# DVR searching for signal on satellite 2 (771)



## Casey21 (Sep 20, 2007)

Woke up to this message on my DVR. Did a red button reset and it went thru all of the steps except download data. Instead it came. Back with the same message again. Should I try another red button reset?


----------



## n3ntj (Dec 18, 2006)

Did you try swapping BBCs? Sometimes the BBCs go bad and cause the no signal issue you describe. I always keep a couple of extra BBCs around since I've had to replace some over time. D* will ship you a few of these if you call.


----------



## Casey21 (Sep 20, 2007)

Mu husband is out of town and I'm afraid I don't know what that is. Guess I'll need to call Dtv.


----------



## knoxbh (May 1, 2002)

I am having the same problem and only on one of my DVRs. It appears quite often. Luckily, we can go to another DVR in the same room which never does that. It is hooked up to Whole House System with a Cinema kit attached and all the lights on the DECA unit and Cinema kit are on & blinking. My wife is mad as hell because it always happens when we are watching a recording and wants me to get rid of it and get another one. Any suggestions?


----------



## Casey21 (Sep 20, 2007)

I must have done the red button reset 4-5 times with no success as described above. I then unplugged the unit for 30 seconds and it reset correctly. Does this make sense to anyone.
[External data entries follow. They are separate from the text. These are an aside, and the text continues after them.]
-- ==== Sys2Proof/Tests/Slice0.lean ====
section
/-!
SUPPORT. The author's own checks: well-formedness, encodings written out from the tables, vectors of 95_test_vectors.md, and a
witness for the hypotheses of every statement that has some.
-/

namespace Sys2Proof.Tests

open Sys2Proof.Machine Sys2Proof.Machine.Laws

/-! ### Well-formedness: each check refuses an ill-formed term -/

theorem test_wf_ark_index : (Instr.ark 4#4).wf = true ∧ (Instr.ark 5#4).wf = false := by decide
theorem test_wf_kw_index_low : (Instr.kw 2#4).wf = true ∧ (Instr.kw 1#4).wf = false := by decide
theorem test_wf_kw_index_high : (Instr.kw 9#4).wf = true ∧ (Instr.kw 10#4).wf = false := by decide

/-! ### Encodings, bit by bit from R71, R74 and R84 -/

theorem test_decode_nop : decodeCmd 0b00#2 = .nop := by decide
theorem test_decode_enc : decodeCmd 0b01#2 = .enc := by decide
theorem test_decode_dec : decodeCmd 0b10#2 = .dec := by decide
theorem test_decode_rsvdCmd : decodeCmd 0b11#2 = .rsvdCmd := by decide
theorem test_decode_ark : decode (.uop 0b00000011#8) = .ok (.ark 3#4) := by rfl
theorem test_decode_sub : decode (.uop 0b00010000#8) = .ok .sub := by rfl
theorem test_decode_isub : decode (.uop 0b00100000#8) = .ok .isub := by rfl
theorem test_decode_shr : decode (.uop 0b00110000#8) = .ok .shr := by rfl
theorem test_decode_mix : decode (.uop 0b01000000#8) = .ok .mix := by rfl
theorem test_decode_imix : decode (.uop 0b01010000#8) = .ok .imix := by rfl
theorem test_decode_kw : decode (.uop 0b01100111#8) = .ok (.kw 7#4) := by rfl
theorem test_decode_fin : decode (.uop 0b01110000#8) = .ok .fin := by rfl

/-- R79: one word of each kind of reserved word, and the bounds of the legal ranges. -/
theorem test_decode_reserved :
    decode (.uop 0x80#8) = .error (.reservedOp 8#4) ∧ decode (.uop 0x05#8) = .error (.reservedArkIndex 5#4) ∧
    decode (.uop 0x61#8) = .error (.reservedKwIndex 1#4) ∧ decode (.uop 0x6A#8) = .error (.reservedKwIndex 10#4) ∧
    decode (.uop 0x71#8) = .error (.nonzeroIndex 7#4 1#4) := ⟨rfl, rfl, rfl, rfl, rfl⟩

/-- R84's listings of ARK k3 and KW w7, and their words 0x03 and 0x67. -/
theorem test_listing : listing (.ark 3#4) = "ARK k3" ∧ encode (.ark 3#4) = .uop 0x03#8 ∧
    listing (.kw 7#4) = "KW w7" ∧ encode (.kw 7#4) = .uop 0x67#8 := by decide

/-- The opcode table's rows as the host numbers them (log 9). -/
theorem test_table_words : decodeTableWord 8 0 = some .nop ∧ decodeTableWord 2 2 = some .dec ∧
    decodeTableWord 8 4 = some (.ark 4#4) ∧ decodeTableWord 8 0x62 = some (.kw 2#4) ∧ decodeTableWord 8 0x60 = none := by
  decide

/-- A placed word runs as the first instruction after reset: FIN sets DONE, the reserved command sets ERR (log 8). -/
theorem test_placed_words :
    (∃ t, step (State.reset.withFetchWord 8 0x70) = .next t ∧ t.status = 0x02#8) ∧
    (∃ t, step (State.reset.withFetchWord 8 0x03) = .next t ∧ t.status = 0x0C#8) :=
  ⟨⟨_, rfl, rfl⟩, _, rfl, rfl⟩

/-! ### Vectors: packing and bit order (V-PK, V-VEC) -/

theorem test_unpack : unpack 0x6B5D#16 = ⟨⟨6, 11⟩, ⟨5, 13⟩⟩ ∧ pack ⟨⟨8, 0⟩, ⟨0, 1⟩⟩ = 0x8001#16 := by decide
theorem test_bytes : wordOfBytes 0x6B#8 0x5D#8 = 0x6B5D#16 ∧ byte0 0x1234#16 = 0x12#8 ∧ byte1 0x1234#16 = 0x34#8 := by decide

/-- V-VEC: Column 6B is 01101011. -/
theorem test_vec : (List.finRange 8).map (vec ⟨0x6, 0xB⟩) = [false, true, true, false, true, false, true, true] := by decide

/-! ### Vectors: the transforms (V-SHR, V-ARK, V-ST-RI) -/

theorem test_shr : pack (shiftRows (unpack 0x6B5D#16)) = 0x6D5B#16 ∧ pack (shiftRows (unpack 0x0F00#16)) = 0x000F#16 := by decide
theorem test_ark : pack (addRoundKey (unpack 0x1E26#16) (unpack 0x6B5D#16)) = 0x757B#16 := by decide
theorem test_sub_ri : pack (subBytes .ri (unpack 0x6B5D#16)) = 0x2FE1#16 := by decide
theorem test_isub_ri : pack (subBytesInverse .ri (unpack 0x1234#16)) = 0xD621#16 := by decide
theorem test_mix_ri : pack (mixColumns .ri (unpack 0x21EF#16)) = 0x47CD#16 := by decide
theorem test_imix_ri : pack (mixColumnsInverse .ri (unpack 0x8001#16)) = 0xB323#16 := by decide

/-- R131: `mixcol` of the unit Columns [8,0] and [0,1] is row 0 and row 7 of the matrix, which are not the columns. -/
theorem test_mixcol_rows : mixcol mixTRi ⟨8, 0⟩ = ⟨0xB, 0x3⟩ ∧ mixcol mixTRi ⟨0, 1⟩ = ⟨0x2, 0x3⟩ := by decide

/-- V-KS-1: all ten words of key 6B5D under RI. -/
theorem test_key_words_ri : (List.range 10).map (keyWord .ri (unpack 0x6B5D#16)) =
    [⟨6, 11⟩, ⟨5, 13⟩, ⟨6, 5⟩, ⟨3, 8⟩, ⟨1, 14⟩, ⟨2, 6⟩, ⟨7, 13⟩, ⟨5, 11⟩, ⟨0, 3⟩, ⟨5, 8⟩] := by decide

/-- V-ID-1: the words of key 6B5D under ID, where reverse and the round constants show. -/
theorem test_key_words_id : (List.range 10).map (keyWord .ident (unpack 0x6B5D#16)) =
    [⟨6, 11⟩, ⟨5, 13⟩, ⟨10, 14⟩, ⟨15, 3⟩, ⟨11, 1⟩, ⟨4, 2⟩, ⟨13, 5⟩, ⟨9, 7⟩, ⟨2, 12⟩, ⟨11, 11⟩] := by decide

/-- V-ENC-1 and V-DEC-1 (RI). -/
theorem test_enc_ri : encWord .ri 0x0000#16 0x6B5D#16 = 0x7D7E#16 := by decide +kernel
theorem test_dec_ri : decWord .ri 0x7D7E#16 0x6B5D#16 = 0x0000#16 := by decide +kernel

/-- V-ENC-1: the State after stage S2 is B90A; V-DEC-1: after S1 it is B90A too. -/
theorem test_stages_ri : afterStages .ri 0#1 (unpack 0x6B5D#16) (unpack 0x0000#16) 3 = unpack 0xB90A#16 ∧
    afterStages .ri 1#1 (unpack 0x6B5D#16) (unpack 0x7D7E#16) 2 = unpack 0xB90A#16 := by decide +kernel

/-- V-ASYM (RI): Enc' of 0000 under 6B5D is 6CF6, which decrypts to 60F5. -/
theorem test_asymmetry_ri : encBlockInjected .ri (unpack 0x6B5D#16) (unpack 0x0000#16) = unpack 0x6CF6#16 ∧
    decWord .ri 0x6CF6#16 0x6B5D#16 = 0x60F5#16 := by decide +kernel

/-! ### Vectors: the host interface (section 2.6 of 95_test_vectors.md), one step each -/

/-- A state whose host is about to do `a`. -/
def about (a : HostAction) (s : State) : State := { s with host := ⟨[a], 0, none, none, []⟩ , sched := [.host] }

/-- The same state at the sequencer's turn. -/
def sequencersTurn (s : State) : State := { s with sched := [.sequencer] }

/-- A state with an accepted encryption of 0000 under 6B5D. -/
def running : State := ({ State.reset with kin := 0x6B5D#16 }).accept Config.params 0#1

/-- STATUS after one step. -/
def statusAfter (s : State) : Option (BitVec 8) :=
  match step s with
  | .next t => some t.status
  | _ => none

/-- V-IF-1, -2, -3. -/
theorem test_if_1 : statusAfter (about .reset running) = some 0x00#8 := by decide
theorem test_if_2 : statusAfter (about (.issue 0b01#2 0 0) State.reset) = some 0x01#8 := by decide
theorem test_if_3 : statusAfter (about (.issue 0b10#2 0 0) State.reset) = some 0x01#8 := by decide
/-- V-IF-4, for the reserved command and for DEC. -/
theorem test_if_4 : statusAfter (about (.issue 0b11#2 0 0) running) = some 0x15#8 ∧
    statusAfter (about (.issue 0b10#2 0 0) running) = some 0x15#8 := by decide
/-- V-IF-5 and -6: FIN with and without an earlier rejection. -/
theorem test_if_5 : statusAfter (sequencersTurn { running with stg := 4#3, err := true, errcode := 2#2 }) = some 0x16#8 := by
  decide
theorem test_if_6 : statusAfter (sequencersTurn { running with stg := 4#3 }) = some 0x02#8 := by decide
/-- V-IF-7, -8, -9. -/
theorem test_if_7 : statusAfter (about (.issue 0b11#2 0 0) State.reset) = some 0x0C#8 := by decide
theorem test_if_8 : statusAfter (about (.issue 0b11#2 0 0) { State.reset with done := true }) = some 0x0E#8 := by decide
theorem test_if_9 :
    statusAfter (about (.issue 0b11#2 0 0) { State.reset with done := true, err := true, errcode := 2#2 }) = some 0x0E#8 := by
  decide
/-- V-IF-10 and -11. -/
theorem test_if_10 :
    statusAfter (about (.issue 0b01#2 0 0) { State.reset with done := true, err := true, errcode := 1#2 }) = some 0x01#8 := by
  decide
theorem test_if_11 : statusAfter (about (.issue 0b00#2 1 1) running) = some 0x01#8 := by decide
/-- V-IF-12: DOUT is ⊥ after reset. -/
theorem test_if_12 : step (about .readDout State.reset) = .fault .doutUnwritten := by rfl
/-- V-IF-13: a read while BUSY = 1 gives the previous result. -/
theorem test_if_13 :
    ∃ t, step (about .readDout { running with dout := .holding 0xFF7B#16 }) = .next t ∧
      t.host.lastDout = some 0xFF7B#16 ∧ t.status = 0x01#8 := ⟨_, rfl, rfl, rfl⟩
/-- V-SEQ-P: after ENC stage S0, ST = DIN xor KIN, whatever the tables. -/
theorem test_enc_stage_zero :
    ∃ t, step (sequencersTurn running) = .next t ∧ t.st = .holding (unpack 0x6B5D#16) ∧ t.stg = 1#3 := ⟨_, rfl, rfl, rfl⟩
/-- P3 row 14: BRANCH.ERR on 0x0E is taken; P1 row 12: BRANCH.BUSY on 0x02 is not. -/
theorem test_branch : Cond.holds .err 0x0E#8 = true ∧ Cond.holds .busy 0x02#8 = false := by decide
/-- P5 calls 1 and 2. -/
theorem test_wrong_lengths :
    assemble [.encrypt [0, 0, 0] [0x6B, 0x5D]] = some [.invalidInputSize 3 2] ∧
    assemble [.decrypt [0x7D, 0x7E] [0x6B]] = some [.invalidInputSize 2 1] := by decide
/-- P3's labels: the branches go back to their WAIT and forward over the NOP. -/
theorem test_assemble_labels :
    assemble [.wait, .branch .err 7, .nop, .label 7, .wait] =
      some [.readStatus, .branch .busy 0, .branch .err 4, .issue 0 0 0, .readStatus, .branch .busy 4] := by decide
Wonder if this DVR is dying?


----------



## Rich (Feb 22, 2007)

Casey21 said:


> I must have done the red button reset 4-5 times with no success as described above. I then unplugged the unit for 30 seconds and it reset correctly. Does this make sense to anyone. Wonder if this DVR is dying?


I'd stop hitting the Red Button. I never use that and I rarely have problems.

I've had HRs that seemed to get caught in a "771" loop and they never recovered. Had to get replacements.

Rich


----------



## Rich (Feb 22, 2007)

knoxbh said:


> I am having the same problem and only on one of my DVRs. It appears quite often. Luckily, we can go to another DVR in the same room which never does that. It is hooked up to Whole House System with a Cinema kit attached and all the lights on the DECA unit and Cinema kit are on & blinking. My wife is mad as hell because it always happens when we are watching a recording and wants me to get rid of it and get another one. Any suggestions?


Did you try hooking up your other HR to the feeds of the HR you're having problems with? If the problem occurs on both HRs on the same feed you've got a cabling problem. If the problem follows the HR when you hook that up to the feeds of the HR that is working correctly, you've got a problem with the HR itself.

Rich


----------



## Rich (Feb 22, 2007)

Casey21 said:


> I must have done the red button reset 4-5 times with no success as described above. I then unplugged the unit for 30 seconds and it reset correctly. Does this make sense to anyone. Wonder if this DVR is dying?


I see you have two HRs. Try swapping them and if the problem follows the HR you're having problems with, it is the HR that's bad. I'm assuming you don't have the same problems on both of them.

Rich


----------



## ds2992 (Feb 9, 2012)

tighten the cables at every connection through the system from dish to receiver. Almost every time i see this the cable came loose somewhere.


----------



## Casey21 (Sep 20, 2007)

Thank you for everyone's reply. My other 2 dvr's worked fine. It was just this one that had the searching for signal 771 message. As I said I repeatedly pressed the red button to perform a restart. Clearly, I was in a state of insanity because I thought pressing the red button 4 different times was going to cause a different result which is the definition of insane 
After seeing this was not going to reboot the machine I unplugged the dvr and plugged it back in after about 30 seconds. It rebooted without any difficulty. Why the red button reset didn't work but unplugging it did I have no idea. Happy for the result but wondering if this dvr is slowly dying. Does anyone know if I'm eligible for a "free" dvr upgrade on this one (it's a HR20-700)? Would be nice before it completely craps out. Thanks.


----------



## Rich (Feb 22, 2007)

Casey21 said:


> Thank you for everyone's reply. My other 2 dvr's worked fine. It was just this one that had the searching for signal 771 message. As I said I repeatedly pressed the red button to perform a restart. Clearly, I was in a state of insanity because I thought pressing the red button 4 different times was going to cause a different result which is the definition of insane
> After seeing this was not going to reboot the machine I unplugged the dvr and plugged it back in after about 30 seconds. It rebooted without any difficulty. Why the red button reset didn't work but unplugging it did I have no idea. Happy for the result but wondering if this dvr is slowly dying. Does anyone know if I'm eligible for a "free" dvr upgrade on this one (it's a HR20-700)? Would be nice before it completely craps out. Thanks.


Unplugging and using the Red Button are two different things. You might try an external HDD on the 20-700 and see if your problems go away. No sense in just giving up on a working 20-700, one of the finest DVRs extant.

Rich


----------